While the US cut its proposed tariffs on Thai exports to 19% from the initial level of 36%, uncertainty remains high. Foreign tourist arrivals have weakened and an unexpected change in government has added to the unease, expected to weigh on next year's outlook.

The IMF said tight financial conditions are likely to suppress demand. Inflation is expected to stay subdued, with headline inflation projected to average -0.1% in 2025 and 0.4% in 2026.

The global lender said the Bank of Thailand retains sufficient room to maintain an accommodative monetary policy to support the recovery. The policy rate is 1.5% following four cuts totalling 100 basis points since October 2024.

With risks skewed to the downside, the IMF emphasised the importance of close coordination between monetary and fiscal policies, while safeguarding central bank independence and maintaining exchange rate flexibility as a key shock absorber.

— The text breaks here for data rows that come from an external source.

/-! ### setCr0 -/

@[simp] theorem State.setCr0_gpr (v : Word) : (s.setCr0 v).gpr = s.gpr := rfl
@[simp] theorem State.setCr0_eip (v : Word) : (s.setCr0 v).eip = s.eip := rfl
@[simp] theorem State.setCr0_eipNext (v : Word) : (s.setCr0 v).eipNext = s.eipNext := rfl
@[simp] theorem State.setCr0_eflags (v : Word) : (s.setCr0 v).eflags = s.eflags := rfl
@[simp] theorem State.setCr0_seg (v : Word) : (s.setCr0 v).seg = s.seg := rfl
@[simp] theorem State.setCr0_gdtr (v : Word) : (s.setCr0 v).gdtr = s.gdtr := rfl
@[simp] theorem State.setCr0_idtr (v : Word) : (s.setCr0 v).idtr = s.idtr := rfl
@[simp] theorem State.setCr0_ldtr (v : Word) : (s.setCr0 v).ldtr = s.ldtr := rfl
@[simp] theorem State.setCr0_tr (v : Word) : (s.setCr0 v).tr = s.tr := rfl
@[simp] theorem State.setCr0_dr (v : Word) : (s.setCr0 v).dr = s.dr := rfl
@[simp] theorem State.setCr0_test (v : Word) : (s.setCr0 v).test = s.test := rfl
@[simp] theorem State.setCr0_tlb (v : Word) : (s.setCr0 v).tlb = s.tlb := rfl
@[simp] theorem State.setCr0_nmiLatch (v : Word) : (s.setCr0 v).nmiLatch = s.nmiLatch := rfl
@[simp] theorem State.setCr0_inhibit (v : Word) : (s.setCr0 v).inhibit = s.inhibit := rfl
@[simp] theorem State.setCr0_stiShadow (v : Word) : (s.setCr0 v).stiShadow = s.stiShadow := rfl
@[simp] theorem State.setCr0_run (v : Word) : (s.setCr0 v).run = s.run := rfl
@[simp] theorem State.setCr0_highLatch (v : Word) : (s.setCr0 v).highLatch = s.highLatch := rfl
@[simp] theorem State.setCr0_pend (v : Word) : (s.setCr0 v).pend = s.pend := rfl
@[simp] theorem State.setCr0_pins (v : Word) : (s.setCr0 v).pins = s.pins := rfl
@[simp] theorem State.setCr0_env (v : Word) : (s.setCr0 v).env = s.env := rfl
@[simp] theorem State.setCr0_dirty (v : Word) : (s.setCr0 v).dirty = s.dirty := rfl
@[simp] theorem State.setCr0_draws (v : Word) : (s.setCr0 v).draws = s.draws := rfl
@[simp] theorem State.setCr0_io (v : Word) : (s.setCr0 v).io = s.io := rfl
@[simp] theorem State.setCr0_plat (v : Word) : (s.setCr0 v).plat = s.plat := rfl
@[simp] theorem State.setCr0_ended (v : Word) : (s.setCr0 v).ended = s.ended := rfl
@[simp] theorem State.setCr0_mem (v : Word) : (s.setCr0 v).mem = s.mem := rfl

/-! ### setCr3 -/

@[simp] theorem State.setCr3_gpr (v : Word) : (s.setCr3 v).gpr = s.gpr := rfl
@[simp] theorem State.setCr3_eip (v : Word) : (s.setCr3 v).eip = s.eip := rfl
@[simp] theorem State.setCr3_eipNext (v : Word) : (s.setCr3 v).eipNext = s.eipNext := rfl
@[simp] theorem State.setCr3_eflags (v : Word) : (s.setCr3 v).eflags = s.eflags := rfl
@[simp] theorem State.setCr3_seg (v : Word) : (s.setCr3 v).seg = s.seg := rfl
@[simp] theorem State.setCr3_gdtr (v : Word) : (s.setCr3 v).gdtr = s.gdtr := rfl
@[simp] theorem State.setCr3_idtr (v : Word) : (s.setCr3 v).idtr = s.idtr := rfl
@[simp] theorem State.setCr3_ldtr (v : Word) : (s.setCr3 v).ldtr = s.ldtr := rfl
@[simp] theorem State.setCr3_tr (v : Word) : (s.setCr3 v).tr = s.tr := rfl
@[simp] theorem State.setCr3_dr (v : Word) : (s.setCr3 v).dr = s.dr := rfl
@[simp] theorem State.setCr3_test (v : Word) : (s.setCr3 v).test = s.test := rfl
@[simp] theorem State.setCr3_cpl (v : Word) : (s.setCr3 v).cpl = s.cpl := rfl
@[simp] theorem State.setCr3_nmiLatch (v : Word) : (s.setCr3 v).nmiLatch = s.nmiLatch := rfl
@[simp] theorem State.setCr3_inhibit (v : Word) : (s.setCr3 v).inhibit = s.inhibit := rfl
@[simp] theorem State.setCr3_stiShadow (v : Word) : (s.setCr3 v).stiShadow = s.stiShadow := rfl
@[simp] theorem State.setCr3_run (v : Word) : (s.setCr3 v).run = s.run := rfl
@[simp] theorem State.setCr3_highLatch (v : Word) : (s.setCr3 v).highLatch = s.highLatch := rfl
@[simp] theorem State.setCr3_pend (v : Word) : (s.setCr3 v).pend = s.pend := rfl
@[simp] theorem State.setCr3_pins (v : Word) : (s.setCr3 v).pins = s.pins := rfl
@[simp] theorem State.setCr3_env (v : Word) : (s.setCr3 v).env = s.env := rfl
@[simp] theorem State.setCr3_hazard (v : Word) : (s.setCr3 v).hazard = s.hazard := rfl
@[simp] theorem State.setCr3_dirty (v : Word) : (s.setCr3 v).dirty = s.dirty := rfl
@[simp] theorem State.setCr3_draws (v : Word) : (s.setCr3 v).draws = s.draws := rfl
@[simp] theorem State.setCr3_io (v : Word) : (s.setCr3 v).io = s.io := rfl
@[simp] theorem State.setCr3_plat (v : Word) : (s.setCr3 v).plat = s.plat := rfl
@[simp] theorem State.setCr3_ended (v : Word) : (s.setCr3 v).ended = s.ended := rfl
@[simp] theorem State.setCr3_mem (v : Word) : (s.setCr3 v).mem = s.mem := rfl

/-! ### switchCr3 -/

@[simp] theorem State.switchCr3_gpr (v : Word) : (s.switchCr3 v).gpr = s.gpr := by unfold State.switchCr3; dsimp only; split <;> rfl
@[simp] theorem State.switchCr3_eip (v : Word) : (s.switchCr3 v).eip = s.eip := by unfold State.switchCr3; dsimp only; split <;> rfl
@[simp] theorem State.switchCr3_eipNext (v : Word) : (s.switchCr3 v).eipNext = s.eipNext := by unfold State.switchCr3; dsimp only; split <;> rfl
@[simp] theorem State.switchCr3_eflags (v : Word) : (s.switchCr3 v).eflags = s.eflags := by unfold State.switchCr3; dsimp only; split <;> rfl
@[simp] theorem State.switchCr3_seg (v : Word) : (s.switchCr3 v).seg = s.seg := by unfold State.switchCr3; dsimp only; split <;> rfl
@[simp] theorem State.switchCr3_gdtr (v : Word) : (s.switchCr3 v).gdtr = s.gdtr := by unfold State.switchCr3; dsimp only; split <;> rfl
@[simp] theorem State.switchCr3_idtr (v : Word) : (s.switchCr3 v).idtr = s.idtr := by unfold State.switchCr3; dsimp only; split <;> rfl
@[simp] theorem State.switchCr3_ldtr (v : Word) : (s.switchCr3 v).ldtr = s.ldtr := by unfold State.switchCr3; dsimp only; split <;> rfl
@[simp] theorem State.switchCr3_tr (v : Word) : (s.switchCr3 v).tr = s.tr := by unfold State.switchCr3; dsimp only; split <;> rfl
@[simp] theorem State.switchCr3_dr (v : Word) : (s.switchCr3 v).dr = s.dr := by unfold State.switchCr3; dsimp only; split <;> rfl
@[simp] theorem State.switchCr3_test (v : Word) : (s.switchCr3 v).test = s.test := by unfold State.switchCr3; dsimp only; split <;> rfl
@[simp] theorem State.switchCr3_cpl (v : Word) : (s.switchCr3 v).cpl = s.cpl := by unfold State.switchCr3; dsimp only; split <;> rfl
@[simp] theorem State.switchCr3_nmiLatch (v : Word) : (s.switchCr3 v).nmiLatch = s.nmiLatch := by unfold State.switchCr3; dsimp only; split <;> rfl
@[simp] theorem State.switchCr3_inhibit (v : Word) : (s.switchCr3 v).inhibit = s.inhibit := by unfold State.switchCr3; dsimp only; split <;> rfl
@[simp] theorem State.switchCr3_stiShadow (v : Word) : (s.switchCr3 v).stiShadow = s.stiShadow := by unfold State.switchCr3; dsimp only; split <;> rfl
@[simp] theorem State.switchCr3_run (v : Word) : (s.switchCr3 v).run = s.run := by unfold State.switchCr3; dsimp only; split <;> rfl
@[simp] theorem State.switchCr3_highLatch (v : Word) : (s.switchCr3 v).highLatch = s.highLatch := by unfold State.switchCr3; dsimp only; split <;> rfl
@[simp] theorem State.switchCr3_pend (v : Word) : (s.switchCr3 v).pend = s.pend := by unfold State.switchCr3; dsimp only; split <;> rfl
@[simp] theorem State.switchCr3_pins (v : Word) : (s.switchCr3 v).pins = s.pins := by unfold State.switchCr3; dsimp only; split <;> rfl
@[simp] theorem State.switchCr3_env (v : Word) : (s.switchCr3 v).env = s.env := by unfold State.switchCr3; dsimp only; split <;> rfl
@[simp] theorem State.switchCr3_hazard (v : Word) : (s.switchCr3 v).hazard = s.hazard := by unfold State.switchCr3; dsimp only; split <;> rfl
@[simp] theorem State.switchCr3_dirty (v : Word) : (s.switchCr3 v).dirty = s.dirty := by unfold State.switchCr3; dsimp only; split <;> rfl
@[simp] theorem State.switchCr3_draws (v : Word) : (s.switchCr3 v).draws = s.draws := by unfold State.switchCr3; dsimp only; split <;> rfl
@[simp] theorem State.switchCr3_io (v : Word) : (s.switchCr3 v).io = s.io := by unfold State.switchCr3; dsimp only; split <;> rfl
@[simp] theorem State.switchCr3_plat (v : Word) : (s.switchCr3 v).plat = s.plat := by unfold State.switchCr3; dsimp only; split <;> rfl
@[simp] theorem State.switchCr3_ended (v : Word) : (s.switchCr3 v).ended = s.ended := by unfold State.switchCr3; dsimp only; split <;> rfl
@[simp] theorem State.switchCr3_mem (v : Word) : (s.switchCr3 v).mem = s.mem := by unfold State.switchCr3; dsimp only; split <;> rfl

The fund noted a moderate fiscal expansion, supported by carryovers from the previous fiscal year, could provide important near-term support. Available fiscal resources should be directed towards growth-enhancing measures, remaining targeted with efficient implementation to maximise their impact, noted the IMF.

In this context, the mission welcomed the Thai Government's decision to redirect planned digital wallet cash transfers towards investment projects and to increase social assistance for state welfare cardholders.

The authorities' plans to continue promoting orderly household debt deleveraging and to support small and medium-sized enterprises are steps in the right direction, noted the IMF.

Priorities should include restruc­turing low-value unsecured personal loans and enabling borrowers to re-enter the formal credit system after successfully repaying reduced balances or instalment arrangements, added the IMF. The fund also recommends urgent structural reforms to bolster resilience and raise Thailand's long-term growth potential.

In addition, the IMF said policymakers should consider deepening trade and financial integration, advancing structural transformation to boost labour productivity, increasing export sophistication, and strengthening social protection, governance and climate resilience./.